Start of DATA SHOWN

-- ==== Sys2Proof/Laws/TouchFields.lean ====
section
/-! SUPPORT. `Touch` and register fields: the block of every field that is numbered by a port or an index. -/

set_option linter.all false

namespace Sys2Proof.Machine
variable {m : Nat} {s0 : State}

theorem Touch.liftBy {n : Nat} {s : State} {o : Host.Outcome State Fault Refusal} (h : subMask n m = true) (x : Touch m s0 s)
    (y : TouchBy n s o) : TouchBy m s0 o := by
  cases o with
  | next t => exact Touch.lift h x y
  | _ => trivial
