@[simp] theorem touch_lineEvent (s : State) (port : Nat) (cause : Nat) (hm : subMask 34362884096 m = true) (hs : Touch m s0 s) :
    Touch m s0 (lineEvent s port cause) := by
  refine Touch.lift hm hs ?_
  clear hs hm
  have hs : Touch 34362884096 s s := .refl _ _
  simp +decide (maxDischargeDepth := 99) [lineEvent, hs, hasBit, subMask]

@[simp] theorem touch_memoryEvent (s : State) (word : Nat) (hm : subMask 34362884096 m = true) (hs : Touch m s0 s) :
    Touch m s0 (memoryEvent s word) := by
  refine Touch.lift hm hs ?_
  clear hs hm
  have hs : Touch 34362884096 s s := .refl _ _
  simp +decide (maxDischargeDepth := 99) [memoryEvent, hs, hasBit, subMask]

@[simp] theorem touch_countCode (s : State) (target : Nat) (kind : Nat) (hm : subMask 262144 m = true) (hs : Touch m s0 s) :
    Touch m s0 (countCode s target kind) := by
  refine Touch.lift hm hs ?_
  clear hs hm
  have hs : Touch 262144 s s := .refl _ _
  simp +contextual +decide (maxDischargeDepth := 99) [countCode, hs, hasBit, subMask]

@[simp] theorem touch_uncorrectable (s : State) (word : Nat) (inQueue : Bool) (hm : subMask 51543015424 m = true) (hs : Touch m s0 s) :
    Touch m s0 (uncorrectable s word inQueue) := by
  refine Touch.lift hm hs ?_
  clear hs hm
  have hs : Touch 51543015424 s s := .refl _ _
  simp +decide (maxDischargeDepth := 99) [uncorrectable, hs, hasBit, subMask]

@[simp] theorem touch_dropFlips (s : State) (key : Nat) (hm : subMask 524288 m = true) (hs : Touch m s0 s) :
    Touch m s0 (dropFlips s key) := by
  refine Touch.lift hm hs ?_
  clear hs hm
  have hs : Touch 524288 s s := .refl _ _
  simp +decide (maxDischargeDepth := 99) [dropFlips, hs, hasBit, subMask]

@[simp] theorem touch_setFlips (s : State) (key : Nat) (bad : Nat) (hm : subMask 524288 m = true) (hs : Touch m s0 s) :
    Touch m s0 (setFlips s key bad) := by
  refine Touch.lift hm hs ?_
  clear hs hm
  have hs : Touch 524288 s s := .refl _ _
  simp +decide (maxDischargeDepth := 99) [setFlips, hs, hasBit, subMask]

@[simp] theorem touch_clearMem (s : State) (a : Nat) (n : Nat) (hm : subMask 524288 m = true) (hs : Touch m s0 s) :
    Touch m s0 (clearMem s a n) := by
  refine Touch.lift hm hs ?_
  clear hs hm
  have hs : Touch 524288 s s := .refl _ _
  simp +decide (maxDischargeDepth := 99) [clearMem, hs, hasBit, subMask]

@[simp] theorem touch_setArb (s : State) (b : Nat) (a : Arb) (hm : subMask 262144 m = true) (hs : Touch m s0 s) :
    Touch m s0 (setArb s b a) := by
  refine Touch.lift hm hs ?_
  clear hs hm
  have hs : Touch 262144 s s := .refl _ _
  simp +contextual +decide (maxDischargeDepth := 99) [setArb, hs, hasBit, subMask]

@[simp] theorem touch_raiseScrub (s : State) (b : Nat) (hm : subMask 262144 m = true) (hs : Touch m s0 s) : Touch m s0 (raiseScrub s b) := by
  refine Touch.lift hm hs ?_
  clear hs hm
  have hs : Touch 262144 s s := .refl _ _
  simp +decide (maxDischargeDepth := 99) [raiseScrub, hs, hasBit, subMask]

@[simp] theorem touch_noteFix (s : State) (key : Nat) (hm : subMask 786432 m = true) (hs : Touch m s0 s) : Touch m s0 (noteFix s key) := by
  refine Touch.lift hm hs ?_
  clear hs hm
  have hs : Touch 786432 s s := .refl _ _
  simp +decide (maxDischargeDepth := 99) [noteFix, hs, hasBit, subMask]

@[simp] theorem touch_noteRead (s : State) (key : Nat) (r : Option (List Nat)) (hm : subMask 51543539712 m = true) (hs : Touch m s0 s) :
    Touch m s0 (noteRead s key r) := by
  refine Touch.lift hm hs ?_
  clear hs hm
  have hs : Touch 51543539712 s s := .refl _ _
  unfold noteRead
  (try dsimp only)
  repeat' (first | with_reducible assumption | (simp +contextual +decide (maxDischargeDepth := 99) [hs, hasBit, subMask]; done) | (simp +contextual +decide (maxDischargeDepth := 99) [hs, hk, hasBit, subMask]; done) | split | refine touch_foldl _ _ _ ?_ (fun _ _ hk => ?_))

@[simp] theorem touch_setMark (s : State) (w : Nat) (bad : Nat) (hm : subMask 1048576 m = true) (hs : Touch m s0 s) :
    Touch m s0 (setMark s w bad) := by
  refine Touch.lift hm hs ?_
  clear hs hm
  have hs : Touch 1048576 s s := .refl _ _
  simp +decide (maxDischargeDepth := 99) [setMark, hs, hasBit, subMask]

@[simp] theorem touch_bufRead (s : State) (n : Nat) (place : List Nat) (hm : subMask 51543539712 m = true) (hs : Touch m s0 s) :
    Touch m s0 (bufRead s n place) := by
  refine Touch.lift hm hs ?_
  clear hs hm
  have hs : Touch 51543539712 s s := .refl _ _
  simp +contextual +decide (maxDischargeDepth := 99) [bufRead, hs, hasBit, subMask]

@[simp] theorem touch_readMem (s : State) (a : Nat) (n : Nat) (hm : subMask 51543539712 m = true) (hs : Touch m s0 s) :
    Touch m s0 (readMem s a n) := by
  refine Touch.lift hm hs ?_
  clear hs hm
  have hs : Touch 51543539712 s s := .refl _ _
  simp +contextual +decide (maxDischargeDepth := 99) [readMem, hs, hasBit, subMask]

@[simp] theorem touch_meetWord (s : State) (a : Nat) (n : Nat) (w : Nat) (hm : subMask 51543539712 m = true) (hs : Touch m s0 s) :
    Touch m s0 (meetWord s a n w) := by
  refine Touch.lift hm hs ?_
  clear hs hm
  have hs : Touch 51543539712 s s := .refl _ _
  unfold meetWord
  (try dsimp only)
  repeat' (first | with_reducible assumption | (simp +contextual +decide (maxDischargeDepth := 99) [hs, hasBit, subMask]; done) | (simp +contextual +decide (maxDischargeDepth := 99) [hs, hk, hasBit, subMask]; done) | split | refine touch_foldl _ _ _ ?_ (fun _ _ hk => ?_))

@[simp] theorem touch_meetFlips (s : State) (a : Nat) (n : Nat) (hm : subMask 51543539712 m = true) (hs : Touch m s0 s) :
    Touch m s0 (meetFlips s a n) := by
  refine Touch.lift hm hs ?_
  clear hs hm
  have hs : Touch 51543539712 s s := .refl _ _
  simp +contextual +decide (maxDischargeDepth := 99) [meetFlips, hs, hasBit, subMask]

@[simp] theorem touch_memWrite (s : State) (a : Nat) (b : Bytes) (hm : subMask 51543539714 m = true) (hs : Touch m s0 s) :
    Touch m s0 (memWrite s a b) := by
  refine Touch.lift hm hs ?_
  have h : Touch 51543539714 s (meetFlips s a b.length) := touch_meetFlips s a b.length (by decide) (.refl _ _)
  simp only [Touch, TouchOf] at h ⊢
  exact ⟨h.1, Or.inl (by decide), h.2.2⟩

@[simp] theorem touch_flashPut (s : State) (a : Nat) (b : Bytes) (hm : subMask 4 m = true) (hs : Touch m s0 s) :
    Touch m s0 (flashPut s a b) := by
  refine Touch.lift hm hs ?_
  clear hs hm
  have hs : Touch 4 s s := .refl _ _
  simp +contextual +decide (maxDischargeDepth := 99) [flashPut, hs, hasBit, subMask]

@[simp] theorem touch_memPut (s : State) (a : Nat) (n : Nat) (v : Nat) (hm : subMask 51543539714 m = true) (hs : Touch m s0 s) :
    Touch m s0 (memPut s a n v) := by
  refine Touch.lift hm hs ?_
  clear hs hm
  have hs : Touch 51543539714 s s := .refl _ _
  simp +decide (maxDischargeDepth := 99) [memPut, hs, hasBit, subMask]

@[simp] theorem touch_cSet (s : State) (i : Nat) (f : CF) (v : Nat) (hm : subMask 51543539714 m = true) (hs : Touch m s0 s) :
    Touch m s0 (cSet s i f v) := by
  refine Touch.lift hm hs ?_
  clear hs hm
  have hs : Touch 51543539714 s s := .refl _ _
  simp +decide (maxDischargeDepth := 99) [cSet, hs, hasBit, subMask]

@[simp] theorem touch_cInc (s : State) (i : Nat) (f : CF) (hm : subMask 51543539714 m = true) (hs : Touch m s0 s) :
    Touch m s0 (cInc s i f) := by
  refine Touch.lift hm hs ?_
  clear hs hm
  have hs : Touch 51543539714 s s := .refl _ _
  simp +decide (maxDischargeDepth := 99) [cInc, hs, hasBit, subMask]

@[simp] theorem touch_cLinkBit (s : State) (i : Nat) (b : Nat) (v : Bool) (hm : subMask 51543539714 m = true) (hs : Touch m s0 s) :
    Touch m s0 (cLinkBit s i b v) := by
  refine Touch.lift hm hs ?_
  clear hs hm
  have hs : Touch 51543539714 s s := .refl _ _
  simp +decide (maxDischargeDepth := 99) [cLinkBit, hs, hasBit, subMask]

@[simp] theorem touch_cKBit (s : State) (i : Nat) (b : Nat) (v : Bool) (hm : subMask 51543539714 m = true) (hs : Touch m s0 s) :
    Touch m s0 (cKBit s i b v) := by
  refine Touch.lift hm hs ?_
  clear hs hm
  have hs : Touch 51543539714 s s := .refl _ _
  simp +decide (maxDischargeDepth := 99) [cKBit, hs, hasBit, subMask]

@[simp] theorem touch_rSet (s : State) (i : Nat) (f : CF) (v : Nat) (hm : subMask 51543539714 m = true) (hs : Touch m s0 s) :
    Touch m s0 (rSet s i f v) := by
  refine Touch.lift hm hs ?_
  clear hs hm
  have hs : Touch 51543539714 s s := .refl _ _
  simp +decide (maxDischargeDepth := 99) [rSet, hs, hasBit, subMask]

@[simp] theorem touch_keyEvent (s : State) (cause : Nat) (ctx : Nat) (hm : subMask 34362884096 m = true) (hs : Touch m s0 s) :
    Touch m s0 (keyEvent s cause ctx) := by
  refine Touch.lift hm hs ?_
  clear hs hm
  have hs : Touch 34362884096 s s := .refl _ _
  simp +decide (maxDischargeDepth := 99) [keyEvent, hs, hasBit, subMask]

@[simp] theorem touch_linkEvent (s : State) (ctx : Nat) (cause : Nat) (hm : subMask 34362884096 m = true) (hs : Touch m s0 s) :
    Touch m s0 (linkEvent s ctx cause) := by
  refine Touch.lift hm hs ?_
  clear hs hm
  have hs : Touch 34362884096 s s := .refl _ _
  simp +decide (maxDischargeDepth := 99) [linkEvent, hs, hasBit, subMask]

@[simp] theorem touch_erfEvent (s : State) (cause : Nat) (hm : subMask 34362884096 m = true) (hs : Touch m s0 s) :
    Touch m s0 (erfEvent s cause) := by
  refine Touch.lift hm hs ?_
  clear hs hm
  have hs : Touch 34362884096 s s := .refl _ _
  simp +decide (maxDischargeDepth := 99) [erfEvent, hs, hasBit, subMask]

@[simp] theorem touch_complete (s : State) (n : Nat) (seq : Nat) (op : Nat) (auth : Bool) (status : Nat) (data : Bytes) (hm : subMask 3145728 m = true) (hs : Touch m s0 s) :
    Touch m s0 (complete s n seq op auth status data) := by
  refine Touch.lift hm hs ?_
  clear hs hm
  have hs : Touch 3145728 s s := .refl _ _
  simp +decide (maxDischargeDepth := 99) [complete, hs, hasBit, subMask]

@[simp] theorem touch_answerReq (s : State) (n : Nat) (seq : Nat) (op : Nat) (auth : Bool) (status : Nat) (data : Bytes) (hm : subMask 3145728 m = true) (hs : Touch m s0 s) :
    Touch m s0 (answerReq s n seq op auth status data) := by
  refine Touch.lift hm hs ?_
  clear hs hm
  have hs : Touch 3145728 s s := .refl _ _
  simp +decide (maxDischargeDepth := 99) [answerReq, hs, hasBit, subMask]

@[simp] theorem touch_setQueue (s : State) (i : Nat) (q : Queue) (hm : subMask 131072 m = true) (hs : Touch m s0 s) :
    Touch m s0 (setQueue s i q) := by
  refine Touch.lift hm hs ?_
  clear hs hm
  have hs : Touch 131072 s s := .refl _ _
  simp +contextual +decide (maxDischargeDepth := 99) [setQueue, hs, hasBit, subMask]

@[simp] theorem touch_setQcnt (s : State) (i : Nat) (c : Nat × Nat × Nat × Nat × Nat) (hm : subMask 131072 m = true) (hs : Touch m s0 s) :
    Touch m s0 (setQcnt s i c) := by
  refine Touch.lift hm hs ?_
  clear hs hm
  have hs : Touch 131072 s s := .refl _ _
  simp +contextual +decide (maxDischargeDepth := 99) [setQcnt, hs, hasBit, subMask]

@[simp] theorem touch_countFull (s : State) (i : Nat) (hm : subMask 131072 m = true) (hs : Touch m s0 s) :
    Touch m s0 (countFull s i) := by
  refine Touch.lift hm hs ?_
  clear hs hm
  have hs : Touch 131072 s s := .refl _ _
  simp +decide (maxDischargeDepth := 99) [countFull, hs, hasBit, subMask]

@[simp] theorem touch_countOversize (s : State) (i : Nat) (hm : subMask 131072 m = true) (hs : Touch m s0 s) :
    Touch m s0 (countOversize s i) := by
  refine Touch.lift hm hs ?_
  clear hs hm
  have hs : Touch 131072 s s := .refl _ _
  simp +decide (maxDischargeDepth := 99) [countOversize, hs, hasBit, subMask]

@[simp] theorem touch_countZlp (s : State) (i : Nat) (hm : subMask 131072 m = true) (hs : Touch m s0 s) :
    Touch m s0 (countZlp s i) := by
  refine Touch.lift hm hs ?_
  clear hs hm
  have hs : Touch 131072 s s := .refl _ _
  simp +decide (maxDischargeDepth := 99) [countZlp, hs, hasBit, subMask]

@[simp] theorem touch_countRewind (s : State) (i : Nat) (hm : subMask 131072 m = true) (hs : Touch m s0 s) :
    Touch m s0 (countRewind s i) := by
  refine Touch.lift hm hs ?_
  clear hs hm
  have hs : Touch 131072 s s := .refl _ _
  simp +decide (maxDischargeDepth := 99) [countRewind, hs, hasBit, subMask]

@[simp] theorem touch_countPoison (s : State) (i : Nat) (hm : subMask 131072 m = true) (hs : Touch m s0 s) :
    Touch m s0 (countPoison s i) := by
  refine Touch.lift hm hs ?_
  clear hs hm
  have hs : Touch 131072 s s := .refl _ _
  simp +decide (maxDischargeDepth := 99) [countPoison, hs, hasBit, subMask]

End of DATA SHOWN

*WHAT IS NEEDED*: Find the word "List" in the entries above and gather every line that holds it.

*COMPLETED EXERCISE*:
@[simp] theorem touch_noteRead (s : State) (key : Nat) (r : Option (List Nat)) (hm : subMask 51543539712 m = true) (hs : Touch m s0 s) :
@[simp] theorem touch_bufRead (s : State) (n : Nat) (place : List Nat) (hm : subMask 51543539712 m = true) (hs : Touch m s0 s) :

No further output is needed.